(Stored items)
* * * *

/-- The test of a packet that has come to the head of its queue in this tick, or was to be tested there, and has not started in
it; one that comes there in its place is tested as well. The fuel is the queue's length. -/
def testHead (p sub : Nat) : Nat → State → State
  | 0, s => s
  | k + 1, s => match queueOf s p sub with
    | [] => s
    | x :: _ =>
      if (x.headAt = some s.clock.now ∨ x.test) ∧ !x.cut ∧ isAged s x.pkt then
        testHead p sub k (releaseRx p (ageOut p sub x (updQueue p sub (·.drop 1) s)))
      else s

/-- Every queue's head tested as a tick ends. -/
def testHeads (s : State) : State :=
  s.ports.foldl (fun s q => q.2.queues.foldl (fun s k => testHead q.1 k.1 k.2.length s) s) s

/-! ## Flits -/

/-- Transfers of which a packet has left whole note the moment (R227). -/
def noteLeft (ps : List QPkt) (s : State) : State :=
  let mine (t : Transfer) : Bool := t.packets.any fun y => ps.any fun x => sentHeader x.pkt == sentHeader y
  let note (t : Transfer) : Transfer := if mine t then { t with sentAt := some s.clock.now } else t
  if ps.isEmpty then s
  else { s with groups := s.groups.map fun g => { g with transfers := g.transfers.map note } }

/-- The next new flit, for a lane: its FSN and its bytes. -/
def newFlit (p lane : Nat) (s : State) : State × BitVec 12 × List Byte :=
  let s := stageStream p lane s
  let q := getPort s p
  let bs := padTo 640 (q.txBytes.take 640)
  let fsn := q.txFsn
  let done := (q.sending.filter fun x => decide (x.1 ≤ 640)).map fun x => (fsn, x.2)
  let left := (q.sending.filter fun x => decide (640 < x.1)).map fun x => (x.1 - 640, x.2)
  (updPort p (fun q => { q with
    txFsn := fsn + 1, txBytes := q.txBytes.drop 640, sending := left, unacked := q.unacked ++ done
    retry := q.retry ++ [(fsn, s.clock.now, if q.txBytes.isEmpty then none else some bs)] }) (noteLeft (done.map (·.2)) s),
    fsn, bs)

/-- A codeword driven on a lane, its message bits scrambled (R197, R271). -/
def driveCodeword (p lane : Nat) (header : Nat) (flit : List Byte) (s : State) : State :=
  let m : Message := { header := BitVec.ofNat 20 header, flit := flit }
  let line := scramble (tget 0 (getPort s p).txLine lane) m.bits
  let s := updPort p (fun q => { q with txLine := tset 0 q.txLine lane (lineEnd line) }) s
  { s with out := { s.out with codewords := s.out.codewords ++
    [{ port := p, lane := lane, header := m.header, flit := flit, line := line }] } }

/-- Header words (Tables 7.2, 7.3). -/
def hdrAck (fsn : BitVec 12) (replay : Bool) (rtag : BitVec 2) : Nat := fsn.toNat * 64 + 32 * b2n replay + 8 * rtag.toNat
def hdrCredit (sub count : Nat) : Nat := 1 * 2 ^ 18 + sub * 2 ^ 14 + count * 4
def hdrTime (part value : Nat) : Nat := 2 * 2 ^ 18 + part * 2 ^ 16 + bits value (16 * part + 15) (16 * part)
def hdrSeq (fsn : BitVec 12) : Nat := 3 * 2 ^ 18 + fsn.toNat * 64

/-- Ticks of 1,000 codeword periods, after which a time update is due (log entry 39). -/
def updateGap : Nat := 32000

* * * *

WHAT YOU NEED TO DO
Only the lines above from the one with "def newFlit (p" up to and including the one with "(updPort p (fun" should be repeated, exactly as written.

TASK RESULT
def newFlit (p lane : Nat) (s : State) : State × BitVec 12 × List Byte :=
  let s := stageStream p lane s
  let q := getPort s p
  let bs := padTo 640 (q.txBytes.take 640)
  let fsn := q.txFsn
  let done := (q.sending.filter fun x => decide (x.1 ≤ 640)).map fun x => (fsn, x.2)
  let left := (q.sending.filter fun x => decide (640 < x.1)).map fun x => (x.1 - 640, x.2)
  (updPort p (fun q => { q with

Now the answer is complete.